3. Plurality decisions can be typed according to the exact alignment of the Justices
and the relationships between the lines of reasoning employed. Each type of opinion poses
distinct problems of interpretation. See generally Chicago Comment, supra note 2, suggesting
that there is a pattern to the treatment courts have given to different types of opinions.
4. See Marks v. United States, 430 U.S. 188 (1977); Gregg v. Georgia, 428 U.S. 153
(1976), discussed in notes 30-31 and accompanying text infra.
5. Several commentators have discussed the problems posed by plurality opinions without
specifically considering how such opinions should be interpreted by the lower courts.

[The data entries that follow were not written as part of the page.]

-- ==== Sys2Proof/Tests/Slice0.lean ====
section
/-! SUPPORT. Tests: for every statement with hypotheses, states and operands that meet them; and results that the manual fixes,
worked out by hand from its rules. -/

set_option Elab.async false

namespace Sys2Proof.Tests

open Sys2Proof Sys2Proof.Machine

/-! ## The machine as a whole -/

/-- Hypotheses of IdleStepCountsTimeBase, with a correction due and without one. -/
theorem test_idle_hypotheses : State.reset.pending = [] ∧ State.reset.time.corr = 0 ∧
    ({ State.reset with time := { State.reset.time with corr := 1000 } }).time.corr ≠ 0 := by decide

/-- Hypotheses of EveryStepKeepsInv and OtpOnlyGrows: a step of the state after reset, and of a locked OTP. -/
theorem test_inv_hypotheses : State.reset.Inv ∧ (∃ t, step State.reset = .next t) ∧
    ∃ t, exec .timeMessage { State.reset with otp := { Otp.blank with instLock := true } } = .next t :=
  ⟨⟨by decide, by decide, by decide⟩, ⟨_, rfl⟩, ⟨_, rfl⟩⟩

/-- A commit of nothing: the first tick after reset counts 1. -/
theorem test_first_tick : (match step State.reset with | .next t => t.ao.tb | _ => 0) = 1 := by decide

/-! ## Registers, locks and shadowed tables -/

/-- CSR address (R31). -/
def csr (die blk off : Nat) : Nat := die * 2 ^ 32 + blk * 2 ^ 24 + off

/-- Where an address decodes to. -/
def decoded (s : State) (addr : Nat) : Option (Nat × Nat × Nat) := (s.decodeCsr addr 8).map fun x => (x.1, x.2.1, x.2.2.1)

/-- The state that a command answers. -/
def after (c : Instr) (s : State) : State := match exec c s with | .next t => t | _ => s

/-- Hypotheses of the statements about register accesses: TBS_CTRL, PWR_CTRL with LOCK, EVR_LOST. -/
theorem test_register_hypotheses :
    State.reset.Ordered ∧ decoded State.reset (csr 0 0x08 0x10) = some (0, 0x08, 0x10) ∧ State.reset.windowKey 0 0x08 0x10 = none ∧
    guardedReg 0x08 0x10 = false ∧ decoded State.reset (csr 0 0x05 0x0) = some (0, 0x05, 0x0) ∧ guardedReg 0x05 0 = false ∧
    State.reset.windowKey 0 0x05 0x0 = none ∧ (∃ l ∈ blockLocks 0x05, l.off = 0x0) ∧
    decoded State.reset (csr 0 0x03 0x8) = some (0, 0x03, 0x8) := by decide +kernel

/-- R33: an unpopulated die, an access of 4 bytes, an address off alignment; and a herd core without a window. -/
theorem test_undecoded_hypotheses :
    State.reset.decodeCsr (csr 3 0x08 0x8) 8 = none ∧ State.reset.decodeCsr (csr 0 0x08 0x8) 4 = none ∧
    State.reset.decodeCsr (csr 0 0x08 0xC) 8 = none ∧ State.reset.windowFault 0 0 (csrBase + csr 0 0x08 0x8) .write = some 1 := by
  decide +kernel

/-- Hypotheses of the guarded writes: an armed watchdog, a MAC_BUF that leaves 447 KiB, a full mailbox 15, no gear table. -/
theorem test_guarded_hypotheses :
    decoded State.reset (csr 16 0x38 0x28) = some (16, 0x38, 0x28) ∧
    bitsAt ((State.reset.setReg 16 0x38 0x28 1).reg 16 0x38 0x28) 0 1 = 1 ∧ (State.reset.setReg 16 0x38 0x28 1).Ordered ∧
    decoded State.reset (csr 1 0x10 0x3020) = some (1, 0x10, 0x3020) ∧ State.reset.windowKey 1 0x10 0x3020 = none ∧
    lossyKib (BitVec.ofNat 64 (2049 + 1536 * 65536)) = 447 ∧
    decoded State.reset (csr 0 0x07 0x1F000) = some (0, 0x07, 0x1F000) ∧
    (State.reset.setFlag 0 (Reg.MPX_MB_FULL.plus (15 * 8)) true).flag 0 (Reg.MPX_MB_FULL.plus (15 * 8)) = true ∧
    decoded State.reset (csr 23 0x30 0x0) = some (23, 0x30, 0x0) ∧ State.reset.flag 23 Reg.CDC_STATUS_GEAR_SET = false := by
  decide +kernel

/-- Hypotheses of the statements about tables: block NVF of F-die 1, free and busy, and a copy under way. -/
theorem test_table_hypotheses :
    decoded State.reset (csr 1 0x13 0x108) = some (1, 0x13, 0x108) ∧ (State.reset.windowKey 1 0x13 0x108).isSome = true ∧
    (blockTables 0x13).isEmpty = false ∧ State.reset.variant.populated 1 = true ∧ blockOn 1 0x13 = true ∧
    State.reset.flag 1 (tcBusy 0x13) = false ∧ bitsAt (0x10001 : Word) 3 1 = 0 ∧ bitsAt (0x9 : Word) 3 1 = 1 ∧
    (State.reset.setFlag 1 (tcBusy 0x13) true).flag 1 (tcBusy 0x13) = true ∧
    ({ State.reset with copying := [(copyKey 1 0x13, 1)] }).copying.find? (copyKey 1 0x13) = some 1 := by decide +kernel

/-- R26: GEN wraps from 0xFFFF to 0. -/
theorem test_commit_wraps_gen :
    (after (.tableCommit 1 0x13 0x10001) (State.reset.setFld 1 (tcGen 0x13) 0xFFFF)).fld 1 (tcGen 0x13) = 0 := by decide +kernel

/-- R44: TBS_CTRL resets to PTP_EN, PPS_EN, PARTNER_EN and SLEW_PPM 0x64; a write of all ones leaves its reserved bits 0. -/
theorem test_write_reserved : (after (.registerWrite .mp (csr 0 0x08 0x8) 8 (BitVec.allOnes 64) 0) State.reset).reg 0 0x08 0x8 = 0xFF0F := by
  decide +kernel

/-! ## The time base -/

/-- A state with another discipline. -/
def withTime (f : TimeUnit → TimeUnit) : State := { State.reset with time := f State.reset.time }

/-- A state with another pair unit. -/
def withPair (f : PairU → PairU) : State := { State.reset with pair := f State.reset.pair }

/-- Hypotheses of TimeCommandsFollowTheirRules, clause by clause. -/
theorem test_time_hypotheses :
    State.reset.flag dieB Reg.TBS_CTRL_PTP_EN = true ∧
    (withTime fun t => { t with reqSent := some 40, lastSync := some (10, 30) }).time.lastSync = some (10, 30) ∧
    State.reset.time.meanDelay = none ∧
    (State.reset.setFlag dieB Reg.TBS_CTRL_PPS_OUT_EN true).flag dieB Reg.TBS_CTRL_PPS_OUT_EN = true ∧ State.reset.ao.tb % 1000000000 = 0 ∧
    State.reset.time.gm = none ∧ (withTime fun t => { t with gm := some ({ prio1 := 1, cls := 2, accuracy := 3, variance := 4, prio2 := 5, id := 6 }, 0) }).time.gm.isSome = true ∧
    PtpDs.better ({ prio1 := 0, cls := 9, accuracy := 9, variance := 9, prio2 := 9, id := 7 }, 3)
      ({ prio1 := 1, cls := 2, accuracy := 3, variance := 4, prio2 := 5, id := 6 }, 0) = true ∧
    (withPair fun p => { p with head := .twin, partner := some .twin }).pair.partner = some .twin ∧
    1000000 ≤ ({ withPair fun p => { p with head := .twin, partner := some .twin } with ao := { Ao.reset with tb := 1000000 } } : State).since 0 := by
  decide +kernel

/-- Hypotheses of FirstSampleStepsTheTimeBase: both sources, and edges 1 ns outside 999 ms and 1,001 ms. -/
theorem test_first_sample_hypotheses :
    State.reset.Ordered ∧ (withTime fun t => { t with meanDelay := some 20 }).time.meanDelay = some 20 ∧
    State.reset.flag dieB Reg.TBS_CTRL_PTP_EN = true ∧ State.reset.flag dieB Reg.TBS_CTRL_PPS_EN = true ∧ State.reset.time.entered = false ∧
    State.reset.time.stepped = false ∧ State.reset.pair.partner = none ∧ State.reset.time.ptp.dead = false ∧ State.reset.time.pps.dead = false ∧
    State.reset.time.ptp.seen = false ∧ State.reset.time.lastPps = none ∧ 998999999 - 0 < 999000000 ∧ 1001000000 < 1001000001 - 0 := by
  decide +kernel

/-- R715: with t1 10, t2 30, t3 40 and a Delay_Req received at 44 the mean path delay is ((30 - 10) + (44 - 40)) / 2 = 12. -/
theorem test_mean_delay :
    (after (.ptpDelayResp 44) (withTime fun t => { t with reqSent := some 40, lastSync := some (10, 30) })).time.meanDelay = some 12 := by decide

/-- R715: an edge half-way between two whole seconds starts the later one. -/
theorem test_half_second : nearestSecond 1500000000 = 2000000000 ∧ nearestSecond 1499999999 = 1000000000 := by decide

/-! ## Power and reset -/

/-- A state whose head is in `h`. -/
def inHead (h : HeadState) : State := withPair fun p => { p with head := h }

/-- A state with another always-on island. -/
def withAo (f : Ao → Ao) : State := { State.reset with ao := f State.reset.ao }

/-- A dump under way. -/
def dumping (a : AfterDump) (r : Option Nat) : Dump := { warm := true, tw := 5, after := a, heldReset := r }

/-- Hypotheses of ResetSourcesActByHeadState, for each source and head state. -/
theorem test_reset_hypotheses :
    State.reset.Ordered ∧ State.reset.ao.dump = none ∧ State.reset.pair.head = .boot ∧ (inHead .solo).pair.head = .solo ∧
    (inHead .twin).pair.head = .twin ∧ (inHead .off).pair.head = .off ∧ (inHead .thermalHold).pair.head = .thermalHold ∧
    bitsAt (BitVec.ofNat 64 (2 ^ 63 + 1)) 63 1 = 1 ∧ bitsAt (BitVec.ofNat 64 (2 ^ 63 + 1)) 0 1 = 1 ∧
    (withAo fun a => { a with dump := some (dumping .fence none) }).ao.dump = some (dumping .fence none) := by decide +kernel

/-- Hypotheses of DieDomainsResetAlone: S1, the last of its bits, every head state, a value without GO and one that names no die; a register
of S1 and one of M0. -/
theorem test_domain_hypotheses :
    bitsAt (BitVec.ofNat 64 (2 ^ 63 + 2 ^ 21)) 63 1 = 1 ∧ bitsAt (BitVec.ofNat 64 (2 ^ 63 + 2 ^ 21)) 0 1 = 0 ∧
    (State.reset.rstDies (BitVec.ofNat 64 (2 ^ 63 + 2 ^ 21))).isEmpty = false ∧ (inHead .fenced).pair.head = .fenced ∧
    (inHead .fawn).pair.head = .fawn ∧ (inHead .fawn).ao.dump = none ∧ (inHead .fawn).Ordered ∧ Memory.wf (inHead .boot).mem = true ∧
    ((inHead .twin).rstDies (BitVec.ofNat 64 (2 ^ 63 + 2 ^ 21))).isEmpty = false ∧ (inHead .twin).pair.head = .twin ∧
    ((inHead .solo).rstDies (BitVec.ofNat 64 (2 ^ 63 + 2 ^ 21))).isEmpty = false ∧ (inHead .off).pair.head = .off ∧
    ((inHead .off).rstDies (BitVec.ofNat 64 (2 ^ 63 + 2 ^ 21))).isEmpty = false ∧ bitsAt (BitVec.ofNat 64 (2 ^ 21)) 63 1 = 0 ∧
    State.reset.rstDies (BitVec.ofNat 64 (2 ^ 63)) = [] ∧ homeDie 9 0x26 8 ∈ State.reset.rstDies (BitVec.ofNat 64 (2 ^ 63 + 2 ^ 21)) ∧
    homeDie 9 0x26 0 ∉ State.reset.rstDies (BitVec.ofNat 64 (2 ^ 63 + 2 ^ 21)) ∧ (homeDie 9 0x26 0, 0x26, 0) ≠ (dieF 0, 0x17, 0xFF00) := by
  decide +kernel

/-- Hypotheses of the supply and warning statements; VIN 1 mV above the start, and 1 mV below the least warning threshold. -/
theorem test_supply_hypotheses :
    35000 < 35001 ∧ State.reset.pins.modEn = true ∧ 35000 < State.reset.pins.vin ∧ State.reset.flag dieB Reg.PWR_CTRL_PFW_EN = true ∧
    29999 < max 0x12C (min 0x154 (State.reset.fld dieB Reg.PWR_CTRL_UV_WARN_DV)) * 100 ∧ State.reset.Ordered ∧
    State.reset.flag dieB Reg.PWR_STATUS_WARNED = false ∧ State.reset.ao.hold = false ∧ State.reset.ao.dump = none ∧
    (inHead .solo).flag dieB Reg.PWR_STATUS_WARNED = false ∧ (inHead .twin).flag dieB Reg.PWR_STATUS_WARNED = false := by decide +kernel

/-- Hypotheses of DumpEndsInHoldOrReset and PowerLossAndRise (its dump blocks: test_dump_blocks). -/
theorem test_dump_hypotheses :
    (withAo fun a => { a with dump := some (dumping .hold none) }).ao.dump = some (dumping .hold none) ∧
    dumping (.reset 3) (some 4) ≠ dumping .hold (some 4) ∧ (dumping (.reset 3) (some 4)).after ≠ .hold ∧
    (dumping (.reset 3) (some 4)).heldReset = some 4 ∧ (dumping .fence none).after = .fence ∧
    State.reset.dumpBlocks = [] ∧ (withAo fun a => { a with hold := true }).ao.hold = true ∧ (withAo fun a => { a with hold := true }).ao.rail = true ∧ 26999 < 27000 ∧
    ({ Nor.reset with ctrA := [⟨7, 8, 9, 0⟩] } : Nor).lastCounter = some ⟨7, 8, 9, 0⟩ := by decide +kernel

/-- R655: PCYCLE wraps at 24 bits. -/
theorem test_pcycle_wraps :
    (after (.powerHoldExit 48000 true true) (withAo fun a => { a with hold := true, pcycle := 2 ^ 24 - 1 })).ao.pcycle = 0 := by decide +kernel

/-- R686: a UV_WARN_DV of 0 acts as 30.0 V. -/
theorem test_uv_clamp : (State.reset.setFld dieB Reg.PWR_CTRL_UV_WARN_DV 0).uvWarn = 30000 := by decide +kernel

/-! ## Host commands -/

/-- A capsule on a queue of controller 5. -/
def capOn (qid : Nat) : Cap :=
  { fdie := 1, port := 2, qpn := 9, cntlid := 5, qid := qid, cid := 3, nsid := 1, bytes := 64, fuse := .single, sgl := ⟨true, 4096, false, false, 0, 0⟩,
    data := [], psn := 7, npsn := 1, alt := .asRow }

/-- Controller 5 with its admin queue and I/O queue 1 (`half`: a first command of a fused pair waits there), and namespace 1. -/
def hostState (half : Option Half) : State :=
  let q := fun (n : Nat) => { newQueue (capOn n) 5 n 2 15 with half := half }
  let h := State.reset.host
  let a := State.reset.arr
  ({ State.reset with
      host := { h with ctrls := [(5, .fresh 5 [1] 500 0 [1] false)], queues := [(queueKey 5 0, q 0), (queueKey 5 1, q 1)] },
      arr := { a with nss := [(1, .fresh false 1000 1 false)], admins := [[1]] } } : State).setFlag (dieF 1) Reg.NVF_CTRL_EN true

/-- The first capsule of a fused pair, as it waits on queue 1. -/
def halfOf (aborted : Bool) : Half := { cap := { capOn 1 with fuse := .first }, slba := 4, nlb := 1, aborted := aborted }

/-- Queue 1 of controller 5, with a first capsule or none, in which a queue of one entry holds one command. -/
def queueOf (half : Option Half) : Queue := { newQueue (capOn 1) 5 1 2 15 with half := half }

/-- A capsule of 64 bytes, the least that R105 takes whole, is taken on both kinds of queue; one of 4 bytes is taken, and fails; one of 3 is not. -/
theorem test_host_takes :
    HostTakes (hostState none) (capOn 1) (queueOf none) ∧ HostTakes (hostState none) (capOn 0) (newQueue (capOn 0) 5 0 2 15) ∧
    HostTakes (hostState none) { capOn 1 with bytes := 4 } (queueOf none) ∧
    HostReaches (hostState none) { capOn 1 with bytes := 3 } (queueOf none) ∧
    (((hostState none).arrived (capOn 1)).outstanding 5 1).length < (queueOf none).size ∧
    (hostState none).arrivalFault (capOn 1) (queueOf none) true = none ∧
    (hostState none).arrivalFault { capOn 1 with bytes := 63 } (queueOf none) true = some ⟨0, 0x11⟩ ∧
    ({ capOn 1 with fuse := .first } : Cap).fuse ≠ .second ∧ (capOn 1).fuse ≠ .first := by
  unfold HostTakes HostReaches; decide +kernel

See,
e.g., Davis & Reynolds, Juridical Cripples: Plurality Opinions in the Supreme Court, 1974
Duke L.J. 59 [hereinafter cited as Juridical Cripples] (examining reasons for increase in
plurality opinions, noting adverse effects of such decisions, and suggesting alternatives);
Comment, A Suggestion for the Prevention of No-Clear-Majority Judicial Decisions, 46
Tex. L. Rev. 370 (1968) [hereinafter cited as Texas Comment]; Note, Lower Court Disavowal
of Supreme Court Precedent, 60 Va. L. Rev. 494 (1974) [hereinafter cited as Lower Court
Disavowal]; Chicago Comment, supra note 2.